Flexibility in load and purchase limits is also important. For example, a payroll card should have a "slightly higher per-day limit" than another type of card to allow for the occasional, big ticket purchase, said Liz Nutting, Vice President of Prepaid Card Implementations with Palm Desert National Bank in Riverside County, Calif.
The ability to grant overrides is another necessity. A new cardholder without a steady transaction history would not necessarily be granted the same latitude as an older cardholder with a regular transaction history. If the older cardholder contacts a call center wanting to withdraw a large amount of money but is being declined at the ATM, a customer representative can override that cardholder's withdrawal limit.
The goal is to "maintain customer satisfaction but, at the same time, balancing your risk tolerance over the entire program," Mathias said.
Nutting said fraudsters constantly vary their schemes to keep from being detected. A popular fraud currently being perpetrated involves automated clearing house (ACH) transactions, where fraudsters hijack ACH accounts and use processors' own systems for bank-to-card transfers, she said.
Another current scheme entails fraudsters who, using funds from their own bank accounts, load prepaid cards via the ACH. Then they turn around and have the money transferred from the cards and contact their banks, saying the transactions were unauthorized. "So they are using the card to commit fraud against the originator," Nutting said.
The webinar presenters agreed that combating fraud through coordination and communication is vital. From the time prepaid card programs are first implemented, all program participants - from lawyers to professionals from companies' compliance and risk departments - be on board and on the same page, Mathias advises.

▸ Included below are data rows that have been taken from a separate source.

-- ==== Sys2Proof/Machine/Cipher.lean ====
section
/-! DEFINITION. The AES key wrap that the spec takes by reference (R248, R249, R262; RFC 3394): AES with a key of 256 bits
(log entry 53). -/

namespace Sys2Proof.Machine

/-- The substitution table of AES, 32 bytes a word, the first of them lowest. -/
def aesTable : List Nat :=
  [0xc072a49cafa2d4adf04759fa7dc982ca76abd7fe2b670130c56f6bf27b777c63,
   0x75b227ebe28012079a059618c323c7041531d871f1e5a534ccf73f362693fdb7,
   0xcf584c4a39becb6a5bb1fc20ed00d153842fe329b3d63b52a05a6e1b1a2c8309,
   0xd2f3ff1021dab6bcf5389d928f40a351a89f3c507f02f94585334d43fbaaefd0,
   0xdb0b5ede14b8ee4688902a22dc4f816073195d643d7ea7c41744975fec130ccd,
   0x08ae7a65eaf4566ca94ed58d6d37c8e779e4959162acd3c25c2406490a3a32e0,
   0x9e1dc186b95735610ef6034866b53e708a8bbd4b1f74dde8c6b4a61c2e2578ba,
   0x16bb54b00f2d99416842e6bf0d89a18cdf2855cee9871e9b948ed9691198f8e1]

/-- The inverse substitution table of AES. -/
def aesInvTable : List Nat :=
  [0xcbe9dec444438e3487ff2f9b8239e37cfbd7f3819ea340bf38a53630d56a0952,
   0x25d18b6d49a25b76b224d92866a12e084ec3fa420b954cee3d23c2a632947b54,
   0x849d8da75746155edab9edfd5048706c92b6655dcc5ca4d41698688664f6f872,
   0x6b8a130103bdafc1020f3fca8f1e2cd00645b3b80558e4f70ad3bc8c00abd890,
   0x6edf751ce837f9e28535ade72274ac9673e6b4f0cecff297eadc674f4111913a,
   0xf45acd78fec0db9a2079d2c64b3e56fc1bbe18aa0e62b76f89c5291d711af147,
   0xef9cc9939f7ae52d0d4ab519a97f51605fec8027591012b131c7078833a8dd1f,
   0x7d0c2155631469e126d677ba7e042b17619953833cbbebc8b0f52aae4d3be0a0]

/-- A byte through a substitution table. -/
def aesLookup (table : List Nat) (b : Nat) : Nat := getAt table (b / 32) 0 >>> (8 * (b % 32)) % 256

/-- The lowest `n` bytes of a word through a substitution table. -/
def aesSub (table : List Nat) : Nat → Nat → Nat
  | 0, _ => 0
  | n + 1, x => aesSub table n (x / 256) * 256 + aesLookup table (x % 256)

/-- The key schedule of AES extended by `n` words, newest word first; `i` is the number of the next word. -/
def aesExtend : Nat → Nat → List (BitVec 32) → List (BitVec 32)
  | 0, _, w => w
  | n + 1, i, w =>
    let last := getAt w 0 0
    let sub := fun x : BitVec 32 => BitVec.ofNat 32 (aesSub aesTable 4 x.toNat)
    let x :=
      if i % 8 = 0 then sub (last.rotateLeft 8) ^^^ BitVec.ofNat 32 (2 ^ (i / 8 - 1) * 0x1000000)
      else if i % 8 = 4 then sub last else last
    aesExtend n (i + 1) ((getAt w 7 0 ^^^ x) :: w)

/-- A block of 16 bytes, the first the most significant. -/
abbrev Block := BitVec 128

/-- The fifteen round keys of a key of 32 bytes. -/
def aesRoundKeys (key : List Byte) : List Block :=
  let w := (List.range 8).map (fun i => BitVec.ofNat 32 (fld key (4 * i) 4))
  (chunks 4 15 (aesExtend 52 8 w.reverse).reverse).map (fun k => k.foldl (fun (x : Block) y => (x <<< 32) ||| y.setWidth 128) 0)

/-- Twice each byte of a block in the field of AES. -/
def aesDouble (x : Block) : Block :=
  ((x &&& 0x7F7F7F7F7F7F7F7F7F7F7F7F7F7F7F7F) <<< 1) ^^^ (((x >>> 7) &&& 0x01010101010101010101010101010101) * 0x1B)

/-- Each column of a block moved up by one byte. -/
def aesUp (x : Block) : Block :=
  ((x <<< 8) &&& 0xFFFFFF00FFFFFF00FFFFFF00FFFFFF00) ||| ((x >>> 24) &&& 0x000000FF000000FF000000FF000000FF)

/-- The column step of AES. -/
def aesMix (x : Block) : Block :=
  let y := aesUp x
  let z := aesUp y
  aesDouble (x ^^^ y) ^^^ y ^^^ z ^^^ aesUp z

/-- The inverse of the column step. -/
def aesUnmix (x : Block) : Block := aesMix (x ^^^ aesDouble (aesDouble (x ^^^ aesUp (aesUp x))))

/-- The row step of AES: row r moves r columns to the left, by `turn` of 1, or to the right, by 3. -/
def aesShift (turn : Nat) (x : Block) : Block :=
  (x &&& 0xFF000000FF000000FF000000FF000000) |||
    (x.rotateLeft (32 * turn) &&& 0x00FF000000FF000000FF000000FF0000) |||
    (x.rotateLeft 64 &&& 0x0000FF000000FF000000FF000000FF00) |||
    (x.rotateLeft (128 - 32 * turn) &&& 0x000000FF000000FF000000FF000000FF)

/-- Each byte of a block through a substitution table. -/
def aesSubBlock (table : List Nat) (x : Block) : Block := BitVec.ofNat 128 (aesSub table 16 x.toNat)

/-- A block encrypted under the round keys. -/
def aesEncrypt (keys : List Block) (x : Block) : Block :=
  let s := ((keys.drop 1).take 13).foldl (fun s k => aesMix (aesShift 1 (aesSubBlock aesTable s)) ^^^ k) (x ^^^ getAt keys 0 0)
  aesShift 1 (aesSubBlock aesTable s) ^^^ getAt keys 14 0

/-- A block decrypted under the round keys. -/
def aesDecrypt (keys : List Block) (x : Block) : Block :=
  let s := ((keys.drop 1).take 13).reverse.foldl (fun s k => aesUnmix (aesSubBlock aesInvTable (aesShift 3 s) ^^^ k)) (x ^^^ getAt keys 14 0)
  aesSubBlock aesInvTable (aesShift 3 s) ^^^ getAt keys 0 0

/-- The steps of RFC 3394's wrapping that `n` counts, from step `t`: the check value and the words of 64 bits, the next to change
in front. -/
def wrapSteps (keys : List Block) : Nat → Nat → BitVec 64 → List (BitVec 64) → List (BitVec 64)
  | 0, _, a, rs => a :: rs
  | n + 1, t, a, rs =>
    let b := aesEncrypt keys (a ++ getAt rs 0 0)
    wrapSteps keys n (t + 1) (b.extractLsb' 64 64 ^^^ BitVec.ofNat 64 t) (rs.drop 1 ++ [b.extractLsb' 0 64])

/-- The last `t` steps of RFC 3394's wrapping undone: the check value and the words. -/
def unwrapSteps (keys : List Block) : Nat → BitVec 64 → List (BitVec 64) → BitVec 64 × List (BitVec 64)
  | 0, a, rs => (a, rs)
  | t + 1, a, rs =>
    let b := aesDecrypt keys ((a ^^^ BitVec.ofNat 64 (t + 1)) ++ getAt rs (rs.length - 1) 0)
    unwrapSteps keys t (b.extractLsb' 64 64) (b.extractLsb' 0 64 :: rs.take (rs.length - 1))

/-- The check value of RFC 3394. -/
def wrapCheck : BitVec 64 := 0xA6A6A6A6A6A6A6A6

/-- The words of 64 bits of a row of bytes. -/
def words64 (q : List Byte) : List (BitVec 64) := (chunks 8 (q.length / 8) q).map (fun c => BitVec.ofNat 64 (beNat c))

/-- AES key wrap of `data` under `key` (RFC 3394, R262). -/
def keyWrap (key data : List Byte) : List Byte :=
  (wrapSteps (aesRoundKeys key) (6 * (data.length / 8)) 1 wrapCheck (words64 data)).flatMap (fun w => toBe 8 w.toNat)

/-- AES key unwrap under `key` (RFC 3394): the key, or none when the integrity check fails (R248, R249, R262). -/
def keyUnwrap (key wrapped : List Byte) : Option (List Byte) :=
  let u := unwrapSteps (aesRoundKeys key) (6 * (wrapped.length / 8 - 1)) (BitVec.ofNat 64 (fld wrapped 0 8)) (words64 (wrapped.drop 8))
  if u.1 = wrapCheck then some (u.2.flatMap (fun w => toBe 8 w.toNat)) else none

end Sys2Proof.Machine
end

Additionally, program managers should be communicating with payment processors to establish baseline trends of cardholder behavior, as well as what may constitute fraudulent behavior - meaning "not just fraud trends but usage trends," Nutting said. By knowing an average number of POS transactions on a daily, weekly and monthly basis, one can more easily detect abnormal activity, she added.
Communication is also important to root out hard-to-detect fraud. "We see instances where different programs can be hit by the same type of fraudulent activity but, in themselves, wouldn't alert anybody to that activity," Mathias said. By comparing transaction characteristics across multiple programs, providers can recognize trends that would otherwise go unnoticed.
"It's just not the program managers; it's just not your processor," Mathias said; in fraud management and prevention, "it takes a village."